Etiquette Central and the Conundrums of the Universe (or: How to Acquire a Ridiculous Amount of Precious Jewels Though Etiquette Acumen)

People’s reaction to etiquette is either to dismiss it with a sniff or declare that they know, oh they know all about etiquette. Ha! The people who are insulting run back to etiquette’s loving embrace when they want permission to behave badly and the ones who brag are unaware that the first rule of etiquette is never state that you know how to behave. Simply and silently behave well: hat is the sacred decree of all etiquette mavens which I am breaking solely for your benefit, Darling. 

And this idea that etiquette is easy? Ha! Here’s a simple one for you: Edwina and Gilbertina go to lunch. The bill is $60. Edwina presents a membership card which gives a discount – the bill is now $50. Do they split the bill based on $60 or $50?

Etiquette Central lives and breathes for questions like this, word puzzles that make people who aced the LSATs sob into their duvets. To answer correctly one must know – Did one of them invite the other? Was it clear to both of them that they were splitting the bill? Who has more disposable income? Further: What is the financial relationship between the two? Have they been to this restaurant before and who choose it? Then we up the ante: Did Edwina PAY for the membership or was it given for free? Does one of the two have a habit of trying to wiggle out of paying? And onward: Was the total of what they ate about the same? Did one have more taxable food than the other?

We can do this for hours. HOURS.

Giving the proper answers to etiquette questions is not a matter of looking in a book (or, Heaven Forfend!, look on-line) it requires skill, rum, delicacy, time, a huge library, hot buttered-scones, decades of experiences, mystic qualities and high-quality chocolates. You can’t rush greatness. You need to be thoroughly versed in alchemy, astronomy, astrology, ergonomics, economics, Pooh-sticks, reading runes and badminton.

People toss you a question like: “I am a bride-to-be and I would like to have only two dessert options at my wedding. Is that OK?” “Halt!” cries etiquette. Is it Tuesday? Is the barometer rising or falling? Are the peonies in bud? Hand over your coffee cup so I can look at the dregs and do you do your car maintenance as the manufacturer recommends?

Do you think I got these emeralds from the Viscountess because I rattled off an answer in three minutes? If you want a three-minute answer, you will get an answer that will result in you acquiring hives and a six-month suspended sentence with 400 hours of community service. Greatness takes times.
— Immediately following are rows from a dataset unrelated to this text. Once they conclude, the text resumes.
theorem State.sendHub_on {z : State} (s : State) (b e off : Nat) (gs : List Granule) (fuel : Nat) (h_s : Onward z (s)) :
    Onward z (State.sendHub s b e off gs fuel) := by
  induction fuel generalizing s off gs with
  | zero =>
    unfold State.sendHub
    repeat' first
      | with_reducible intro _
      | with_reducible first
        | assumption | apply on_ite | apply onO_ite | apply ih | apply State.ravorSend_on | apply goodC_ite
        | apply goodT_ite
      | simp only [on_mk_iff, goodC_mk_iff, goodH_mk_iff]
      | with_reducible apply goodT_ts
      | with_reducible apply goodC_ts
      | dsimp only
      | split
      | (apply on_fst; with_reducible assumption)
      | (apply on_snd; with_reducible assumption)
      | (apply on_someF'; with_reducible assumption)
      | (apply on_some; with_reducible assumption)
      | (apply on_someF; with_reducible assumption)
      | (apply on_next; with_reducible assumption)
  | succ m ih =>
    unfold State.sendHub
    repeat' first
      | with_reducible intro _
      | with_reducible first
        | assumption | apply on_ite | apply onO_ite | apply ih | apply State.ravorSend_on | apply goodC_ite
        | apply goodT_ite
      | simp only [on_mk_iff, goodC_mk_iff, goodH_mk_iff]
      | with_reducible apply goodT_ts
      | with_reducible apply goodC_ts
      | dsimp only
      | split
      | (apply on_fst; with_reducible assumption)
      | (apply on_snd; with_reducible assumption)
      | (apply on_someF'; with_reducible assumption)
      | (apply on_some; with_reducible assumption)
      | (apply on_someF; with_reducible assumption)
      | (apply on_next; with_reducible assumption)

theorem State.stepSend_on {z : State} (s : State) (b : Nat) (h_s : Onward z (s)) :
    Onward z (State.stepSend s b) := by
  unfold State.stepSend
  repeat' first
    | with_reducible intro _
    | with_reducible first
      | assumption | apply on_ite | apply onO_ite | apply State.sendHub_on | apply State.feedSlots_on
      | apply State.setBind_on | apply goodC_ite | apply goodT_ite | apply goodC_foldl | apply goodH_foldl
      | apply goodT_foldl | apply on_foldl | apply on_foldl_fst | apply on_foldl_snd | apply onO_foldl
      | apply onF_foldl | apply onF_map | apply onF_mapO | apply onO_mapF | apply onO_map
    | simp only [on_mk_iff, goodC_mk_iff, goodH_mk_iff]
    | with_reducible apply goodT_ts
    | with_reducible apply goodC_ts
    | dsimp only
    | split
    | (apply on_fst; with_reducible assumption)
    | (apply on_snd; with_reducible assumption)
    | (apply on_someF'; with_reducible assumption)

theorem execStepMessageSend_on {z : State} (b : Fin 32) (s : State) (h_s : Onward z (s)) :
    OnwardA z (execStepMessageSend b s) := by
  unfold execStepMessageSend
  repeat' first
    | with_reducible intro _
    | with_reducible first
      | assumption | apply onA_next | apply onA_refused | apply State.stepSend_on
    | with_reducible apply goodT_ts
    | with_reducible apply goodC_ts
    | dsimp only

theorem State.freeToks_on {z : State} (s : State) (n : Nat) (h_s : Onward z (s)) :
    Onward z (State.freeToks s n).1 := by
  induction n generalizing s with
  | zero =>
    unfold State.freeToks
    repeat' first
      | with_reducible intro _
      | with_reducible first
        | assumption | apply ih | apply State.fresh_on | apply goodC_ite | apply goodT_ite
      | simp only [on_mk_iff, goodC_mk_iff, goodH_mk_iff]
      | with_reducible apply goodT_ts
      | with_reducible apply goodC_ts
      | dsimp only
      | split
      | (apply on_fst; with_reducible assumption)
      | (apply on_snd; with_reducible assumption)
      | (apply on_someF'; with_reducible assumption)
      | (apply on_some; with_reducible assumption)
      | (apply on_someF; with_reducible assumption)
      | (apply on_next; with_reducible assumption)
  | succ m ih =>
    unfold State.freeToks
    repeat' first
      | with_reducible intro _
      | with_reducible first
        | assumption | apply ih | apply State.fresh_on | apply goodC_ite | apply goodT_ite
      | simp only [on_mk_iff, goodC_mk_iff, goodH_mk_iff]
      | with_reducible apply goodT_ts
      | with_reducible apply goodC_ts
      | dsimp only
      | split
      | (apply on_fst; with_reducible assumption)
      | (apply on_snd; with_reducible assumption)
      | (apply on_someF'; with_reducible assumption)
      | (apply on_some; with_reducible assumption)
      | (apply on_someF; with_reducible assumption)
      | (apply on_next; with_reducible assumption)

theorem State.keepHistory_on {z : State} (s : State) (b : Nat) (e : StepEntry) (h_s : Onward z (s)) :
    Onward z (State.keepHistory s b e) := by
  unfold State.keepHistory
  repeat' first
    | with_reducible intro _
    | with_reducible first
      | assumption | apply on_ite | apply onO_ite | apply State.freeToks_on | apply State.setBind_on
      | apply goodC_ite | apply goodT_ite
    | simp only [on_mk_iff, goodC_mk_iff, goodH_mk_iff]
    | with_reducible apply goodT_ts
    | with_reducible apply goodC_ts
    | dsimp only
    | split
    | (apply on_fst; with_reducible assumption)
    | (apply on_snd; with_reducible assumption)
    | (apply on_someF'; with_reducible assumption)

theorem State.stepReceive_on {z : State} (s : State) (b step rank : Nat) (es : List StepEntry) (h_s : Onward z (s)) :
    Onward z (State.stepReceive s b step rank es) := by
  unfold State.stepReceive
  repeat' first
    | with_reducible intro _
    | with_reducible first
      | assumption | apply on_ite | apply onO_ite | apply State.keepHistory_on | apply State.setBind_on
      | apply goodC_ite | apply goodT_ite | apply goodC_foldl | apply goodH_foldl | apply goodT_foldl
      | apply on_foldl | apply on_foldl_fst | apply on_foldl_snd | apply onO_foldl | apply onF_foldl
    | simp only [on_mk_iff, goodC_mk_iff, goodH_mk_iff]
    | with_reducible apply goodT_ts
    | with_reducible apply goodC_ts
    | dsimp only
    | split

theorem execStepMessageReceive_on {z : State} (b : Fin 32) (step : DWord) (rank : Nat) (entries : List StepEntry) (s : State) (h_s : Onward z (s)) :
    OnwardA z (execStepMessageReceive b step rank entries s) := by
  unfold execStepMessageReceive
  repeat' first
    | with_reducible intro _
    | with_reducible first
      | assumption | apply onA_next | apply onA_refused | apply State.stepReceive_on
    | with_reducible apply goodT_ts
    | with_reducible apply goodC_ts
    | dsimp only

theorem State.feedWrite_on {z : State} (s : State) (b : Nat) (h_s : Onward z (s)) :
    Onward z (State.feedWrite s b) := by
  unfold State.feedWrite
  repeat' first
    | with_reducible intro _
    | with_reducible first
      | assumption | apply on_ite | apply onO_ite | apply State.putRow_on | apply State.setBind_on
      | apply State.emit_on | apply goodC_ite | apply goodT_ite | apply goodC_foldl | apply goodH_foldl
      | apply goodT_foldl | apply on_foldl | apply on_foldl_fst | apply on_foldl_snd | apply onO_foldl
      | apply onF_foldl | apply onF_map | apply onF_mapO | apply onO_mapF | apply onO_map
    | simp only [on_mk_iff, goodC_mk_iff, goodH_mk_iff]
    | with_reducible apply goodT_ts
    | with_reducible apply goodC_ts
    | dsimp only
    | split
What is your favorite vegetable? How do the odds for betting on the Preakness look? What is your birth order and are you allergic to apricots? Questions such as these have resulted in my owning THREE, yes THREE, tiaras and a diamond brooch that would choke a hippopotamus.

Darling, I have too-too fabulous cuticles and enough bling to out-shine Vegas; when I walk into nice cafes, the waiters toss rose petals and lay down velvet cloaks for me to walk on. Etiquette wins.